Читаем Ученик афериста (СИ) полностью

Мысли мои действительно были очень далеко, если они вообще были, потому что действия я совершал скорее на автомате, нежели обдуманно и чем-то руководствуясь. Неудивительно, что я заметил гостя не сразу, лишь когда он хрипло кашлянул.

— Матерь Божья, — вырвалось у меня, когда я поднял взгляд и увидел Наземникуса Флэтчера у прилавка.

Одеваться по магловской моде аферист не умел (честно говоря, с модой волшебников у него тоже были проблемы), поэтому в теплое время года часто щеголял в бархатном малиновом пиджаке с огромными золотыми пуговицами. Когда же зимний холод вынуждал спрятать излюбленный пиджак подальше в кишащий молью и боггартом шкаф, Флэтчер надевал шубу.

Глядя на старого коротышку в длинной, куда длиннее чем нужно, шубе, песцовой, явно женской, явно ворованной и явно из позапрошлого века, я не сдержал вымученный смешок.

— Ты украл у Риты шубу? — поинтересовался я.

Флэтчер, не поняв, что не так в его внешнем виде, прислонил трость с серебряной рукоятью (ну что за идиотская тяга к предметам роскоши) к прилавку, нагнулся ко мне, не замечая того, как на него пялятся маглы.

— Ты что делаешь, Поттер?

— Работаю. Хоть кто-то из нас должен иногда делать деньги.

— Я что тебе вчера сказал? — проскрипел Наземникус. — Нас пасут.
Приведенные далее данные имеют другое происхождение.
/-- Rule R99 item 1: ENCODE of an empty plaintext: 16 bytes that depend on `CTR` only, and `CTR` is only masked. -/
def Obligations.EncodeEmptyPlaintext : Prop :=
  ∀ s : State, s.cfg.wf = true → s.ph = .busyEnc → s.ilen = 0 →
    ∃ t, exec .encode s = .next t ∧
      (List.range 16).map t.obufByte =
        leBytes 8 (maskCounter s.ctr <<< 3) ++
          leBytes 8 (join s.cfg.pairOrder (halves (maskCounter s.ctr))) ∧
      t.olen = 16 ∧ t.ctr = maskCounter s.ctr ∧ t.done = true ∧ t.ph = .idle

/-- Rule R97: in any run without reset from a keyed state, the working counter of block `i` of an ENCODE about to complete is
congruent modulo 2^61 to the counter at the start plus the blocks encoded since; two blocks whose numbers differ by less than 2^61
never share a counter value. -/
def Obligations.CounterNeverReused : Prop :=
  ∀ (h : BlockFn) (s : State), s.ph.keyed = true →
    (∀ (k i : Nat) (t : State), noResetAlong k s → Host.Core.run core k s = .next t → t.ph = .busyEnc →
      i < encBlocks t →
      (repeatBlocks (encBlock h) i (encStart t)).wc.toNat % 2 ^ 61 =
        (s.ctr.toNat + blocksAlong k s + i) % 2 ^ 61) ∧
    ∀ (k i k' i' : Nat) (t t' : State), noResetAlong k s → Host.Core.run core k s = .next t → t.ph = .busyEnc →
      i < encBlocks t → noResetAlong k' s → Host.Core.run core k' s = .next t' → t'.ph = .busyEnc →
      i' < encBlocks t' → blocksAlong k s + i < blocksAlong k' s + i' →
      blocksAlong k' s + i' < blocksAlong k s + i + 2 ^ 61 →
      (repeatBlocks (encBlock h) i (encStart t)).wc ≠ (repeatBlocks (encBlock h) i' (encStart t')).wc

/-! ### DECODE (43_decode.md) -/

/-- Rule R100 with the outcome of the reference evaluator: DECODE's completion answers a next state that accepts with exactly the
evaluator's plaintext, or rejects exactly where the evaluator gives "no result". -/
def Obligations.DecodeCompletesAsReference : Prop :=
  ∀ s : State, s.cfg.wf = true → s.ph = .busyDec → s.ilen.toNat ≤ s.cfg.bufsz →
    ∃ t, exec .decode s = .next t ∧ t.done = true ∧ t.ph = .idle ∧
      match refDecode (applyPrimitive s.cfg.prim) s.cfg.pairOrder s.key (s.memRead 0 s.ilen.toNat) with
      | some plain =>
        t.rej = false ∧ t.olen.toNat = plain.length ∧ (List.range plain.length).map t.obufByte = plain
      | none => t.rej = true ∧ t.olen = 0

/-- Rules R101 and R108: a frame shorter than 24 bytes or of a length that is no multiple of 8 is rejected: `OLEN <- 0`, `REJ <- 1`,
`PH <- IDLE`, `DONE <- 1`, and nothing else changes. -/
def Obligations.DecodeRejectsBadLength : Prop :=
  ∀ s : State, s.ph = .busyDec → s.ilen.toNat < 24 ∨ s.ilen.toNat % 8 ≠ 0 →
    exec .decode s = .next { s with olen := 0, rej := true, ph := .idle, done := true }

/-- The frame of DECODE's completion: besides `OBUF[0 .. 8n-1]`, `OLEN`, `REJ`, `DONE`, `PH` and the working registers nothing
changes; a frame rejected for its length stores nothing. -/
def Obligations.DecodeFrame : Prop :=
  ∀ s t : State, s.ph = .busyDec → exec .decode s = .next t →
    t.cfg = s.cfg ∧ t.key = s.key ∧ t.ctr = s.ctr ∧ t.seed = s.seed ∧ t.ilen = s.ilen ∧ t.err = s.err ∧
      t.ecode = s.ecode ∧ t.ibuf = s.ibuf ∧ t.epoch = s.epoch ∧ t.sched = s.sched ∧ t.host = s.host ∧
      (∀ a, t.ibufByte a = s.ibufByte a) ∧ (∀ a, 8 * decBlocks s ≤ a → t.obufByte a = s.obufByte a) ∧
      (decCheck s = false → t.obuf = s.obuf)

/-- Rule R109: DECODE's outcome is a function of `K`, `ILEN` and `IBUF` alone; the counter is neither read nor
written. -/
def Obligations.DecodeIgnoresCounter : Prop :=
  ∀ s s' t t' : State, s.ph = .busyDec → s'.ph = .busyDec → s'.cfg = s.cfg → s'.key = s.key →
    s'.ilen = s.ilen → (∀ a, s'.ibufByte a = s.ibufByte a) → exec .decode s = .next t →
    exec .decode s' = .next t' →
    t.ctr = s.ctr ∧ t'.ctr = s'.ctr ∧ t'.olen = t.olen ∧ t'.rej = t.rej ∧ t'.done = t.done ∧ t'.ph = t.ph ∧
      ∀ a, t'.gatedByte a = t.gatedByte a

/-- Rule R105: the working counter before block `i` of a DECODE is `(hdr >> 3) + i`, without wrap, and that value makes the block's
keystream. -/
def Obligations.DecodeCounterFollowsHeader : Prop :=
  ∀ (h : BlockFn) (s : State) (i : Nat), s.cfg.wf = true → s.ilen.toNat ≤ s.cfg.bufsz → i ≤ decBlocks s →
    (repeatBlocks (decBlock h) i (decStart (decHeader s))).wc.toNat =
        (s.memReadDWord 0).toNat / 8 + i ∧
      keystream h (repeatBlocks (decBlock h) i (decStart (decHeader s))) =
        refKeystream h s.key (BitVec.ofNat 64 ((s.memReadDWord 0).toNat / 8 + i))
— Поэтому ты оделся как можно неприметнее? — не сдержался я.

Хотя Наземникус, кажется, не шутил.

— Поттер, за тобой следят, — прошептал он, окинув таким подозрительным взглядом немногочисленных посетителей магазина, словно каждый из них, включая младенца в голубой коляске, может оказаться потенциальным надзирателем наркокартеля.

— И что?

— Что? Сворачивай лавочку и сиди тихо!

При этом Флэтчер так гаркнул, что я вздрогнул от его резкого голоса.
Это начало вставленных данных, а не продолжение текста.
/-- Settles O12: the environment resets, the core completes, and a host effect enters a busy phase only from the phase its
command is issued from. -/
theorem phaseTransitions : Obligations.PhaseTransitions := by
  refine ⟨fun p => ⟨busy_iff_phases, keyed_iff⟩, fun s t hs => ?_⟩
  rcases step_cases hs with ⟨ha, rfl⟩ | ⟨ha, hb, rfl⟩ | ⟨ha, i, hp, he⟩ | ⟨ha, g, he⟩
  · exact .inl ⟨ha, rfl⟩
  · exact .inr (.inl ⟨ha, .inr ⟨hb, rfl⟩⟩)
  · exact .inr (.inl ⟨ha, .inl ⟨busy_iff.mpr ⟨i, hp⟩, exec_pending_ph (s := s.popSched) hp he⟩⟩)
  · refine .inr (.inr ⟨ha, ?_⟩)
    rcases he.phase with hsame | ⟨i, hfrom, hto⟩
    · exact .inl hsame
    · cases i with
      | init => exact .inr (.inl ⟨hfrom, hto⟩)
      | encode => exact .inr (.inr (.inl ⟨hfrom, hto⟩))
      | decode => exact .inr (.inr (.inr ⟨hfrom, hto⟩))

/-! ### The `STATUS` view (rule R18) -/

/-- A flag placed at bit `k` of a word stands there and nowhere else. -/
theorem flagBit_shiftLeft_getLsbD (b : Bool) {k : Nat} (hk : k < 32) (i : Nat) :
    (flagBit b <<< k).getLsbD i = (b && decide (i = k)) := by
  rw [BitVec.getLsbD_shiftLeft, flagBit_getLsbD]
  rcases Nat.lt_trichotomy i k with h | h | h
  · simp [h, h.ne]
  · simp [h, hk]
  · simp [h.ne', show i - k ≠ 0 by omega]

/-- A 4-bit code placed at bits 11:8 of a word. -/
theorem code_shiftLeft_getLsbD (c : BitVec 4) (i : Nat) :
    (c.setWidth 32 <<< 8).getLsbD i = (decide (8 ≤ i ∧ i ≤ 11) && c.getLsbD (i - 8)) := by
  rw [BitVec.getLsbD_shiftLeft, BitVec.getLsbD_setWidth]
  by_cases h : 8 ≤ i ∧ i ≤ 11
  · simp [h, show i < 32 by omega, show ¬ i < 8 by omega, show i - 8 < 32 by omega]
  · rcases Nat.lt_or_ge i 8 with hlt | hge
    · simp [hlt, show ¬ 8 ≤ i by omega]
    · simp [h, BitVec.getLsbD_of_ge c (i - 8) (by omega)]

/-- `STATUS` bit by bit, as the union of its fields. -/
theorem status_getLsbD (s : State) (i : Nat) :
    s.status.getLsbD i =
      ((s.ph.keyed && decide (i = 0)) || (s.ph.busy && decide (i = 1)) || (s.done && decide (i = 2)) ||
        (s.rej && decide (i = 3)) || (s.err && decide (i = 4)) ||
        (decide (8 ≤ i ∧ i ≤ 11) && s.ecode.getLsbD (i - 8))) := by
  simp only [State.status, BitVec.getLsbD_or, flagBit_getLsbD, code_shiftLeft_getLsbD]
  rw [flagBit_shiftLeft_getLsbD _ (by decide), flagBit_shiftLeft_getLsbD _ (by decide),
    flagBit_shiftLeft_getLsbD _ (by decide), flagBit_shiftLeft_getLsbD _ (by decide)]

/-- Settles O13: the fields of `STATUS` do not overlap, so at each bit at most one of them stands. -/
theorem statusBits : Obligations.StatusBits := by
  intro s i
  rw [status_getLsbD]
  split_ifs with h0 h1 h2 h3 h4 hc
  · simp [h0]
  · simp [h1]
  · simp [h2]
  · simp [h3]
  · simp [h4]
  · simp [h0, h1, h2, h3, h4, hc]
  · simp [h0, h1, h2, h3, h4, hc]

end Sys2Proof.Machine

namespace Sys2Proof.Machine

/-! ### Commands leave the input alone (20_memory.md rule R45) -/

/-- An issue attempt writes the flags and the phase only. -/
theorem issue_keeps_input (i : Instr) (s : State) :
    (issue i s).ibuf = s.ibuf ∧ (issue i s).ilen = s.ilen ∧ (issue i s).epoch = s.epoch := by
  rcases issue_cases i s with ⟨c, -, -, e⟩ | ⟨-, -, e⟩ <;> rw [e] <;> exact ⟨rfl, rfl, rfl⟩

/-- No step of a command writes `IBUF` or `ILEN`, or draws new bytes for what the host never wrote. -/
theorem exec_keeps_input {i : Instr} {s t : State} (h : exec i s = .next t) :
    t.ibuf = s.ibuf ∧ t.ilen = s.ilen ∧ t.epoch = s.epoch := by
  rcases exec_next_cases h with ⟨-, rfl⟩ | ⟨-, -, rfl⟩ | ⟨-, -, rfl⟩ | ⟨-, -, -, rfl⟩ | ⟨-, -, -, rfl⟩
  · exact issue_keeps_input i s
  · exact ⟨rfl, rfl, rfl⟩
  · exact ⟨rfl, rfl, rfl⟩
  · exact ⟨encodeComplete_ibuf _ s, encodeComplete_ilen _ s, encodeComplete_epoch _ s⟩
  · obtain ⟨-, -, -, -, hilen, -, -, hibuf, hepoch, -⟩ :=
      decodeComplete_unwritten (applyPrimitive s.cfg.prim) s
    exact ⟨hibuf, hilen, hepoch⟩

/-- An issue attempt with a word is the refusal of an illegal word or the step of a command. -/
theorem issueWord_next {w : Word} {s t : State} (h : issueWord w s = .next t) :
    t = s.raiseCmdError eOpcode ∨ ∃ i, exec i s = .next t := by
  unfold issueWord at h
  split at h
  · exact .inl (Host.Outcome.next.inj h).symm
  · exact .inr ⟨_, h⟩

/-- Settles O34: the cases of a command's step, then of a word; equal `IBUF` and reset count give equal bytes. -/
theorem commandsKeepInput : Obligations.CommandsKeepInput := by
  have keeps : ∀ (i : Instr) (s t : State), exec i s = .next t →
      t.ibuf = s.ibuf ∧ t.ilen = s.ilen ∧ ∀ a, t.ibufByte a = s.ibufByte a := by
    intro i s t h
    obtain ⟨hibuf, hilen, hepoch⟩ := exec_keeps_input h
    exact ⟨hibuf, hilen, ibufByte_congr hibuf hepoch⟩
  refine ⟨keeps, fun w s t h => ?_⟩
  rcases issueWord_next h with rfl | ⟨i, hi⟩
  · exact ⟨rfl, rfl, fun _ => rfl⟩
  · exact keeps i s t hi

/-! ### The regions of the window (rule R35 rows 2 to 7) -/

theorem regionAt_misaligned {c : Config} {o : Nat} {n : Width} (h : o % n.bytes ≠ 0) :
    regionAt c o n = .error := if_pos h

theorem regionAt_register {c : Config} {o : Nat} {n : Width} (ha : o % n.bytes = 0) (h : o < 0x10000) :
    regionAt c o n = .register o := by
  rw [regionAt, if_neg (not_not.mpr ha), if_pos h]

/-- Below the buffers an access reaches the register block or is misaligned. -/
theorem regionAt_low (c : Config) {o : Nat} (n : Width) (h : o < 0x10000) :
    regionAt c o n = .error ∨ regionAt c o n = .register o := by
  by_cases ha : o % n.bytes = 0
  · exact .inr (regionAt_register ha h)
  · exact .inl (regionAt_misaligned ha)

/-- No byte stands between the end of `IBUF` and the `OBUF` window. -/
theorem regionAt_input_gap {c : Config} {o : Nat} {n : Width} (h : 0x10000 + c.bufsz ≤ o) (h' : o < 0x20000) :
    regionAt c o n = .error := by
  unfold regionAt
  split_ifs with h1 h2 h3 h4
  · rfl
  · omega
  · omega
  · omega
  · rfl

/-- From the `OBUF` window on an access reaches `OBUF` or nothing. -/
theorem regionAt_high {c : Config} (hc : c.wf = true) {o : Nat} (n : Width) (h : 0x20000 ≤ o) :
    regionAt c o n = .error ∨ (o < 0x20000 + c.bufsz ∧ ∃ b, regionAt c o n = .output b) := by
  obtain ⟨-, -, hmax, -⟩ := config_wf_iff.mp hc
  unfold regionAt
  split_ifs with h1 h2 h3 h4
  · exact .inl rfl
  · omega
  · omega
  · exact .inr ⟨h4.2, _, rfl⟩
  · exact .inl rfl

/-- Inside the window an access is row 2's bus error or lies where its offset says. -/
theorem classify_error_or_regionAt {s : State} {o : Nat} {n : Width} (h : o + n.bytes ≤ 0x40000) (r : Bool) :
    classify s r (s.cfg.base + o) n = .error ∨
      classify s r (s.cfg.base + o) n = regionAt s.cfg o n := by
  rw [classify_inside h]
  split_ifs
  · exact .inl rfl
  · exact .inr rfl

/-- Rule R35 row 2: while busy, every access but the `STATUS` read. -/
theorem classify_of_busy {s : State} {o : Nat} {n : Width} {r : Bool} (h : o + n.bytes ≤ 0x40000)
    (hb : s.ph.busy = true) (hr : isStatusRead r o n = false) : classify s r (s.cfg.base + o) n = .error := by
  rw [classify_inside h, hb, hr]
  rfl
— Все? — мирно спросил я. — Я польщен, что из своего гадюшника ты вылез, чтоб предупредить меня о мифической опасности.

— Идиот, — буркнул Наземникус, важно запахнув ворот шубы. — Чтоб я еще хоть когда-нибудь позаботился о тебе.

— Ты заботишься не обо мне, а о деньгах, которые я приношу.

Наземникус даже спорить не стал. И, подхватив тростью, направился к выходу, с поразительнейшей прытью для прихрамывающего старика.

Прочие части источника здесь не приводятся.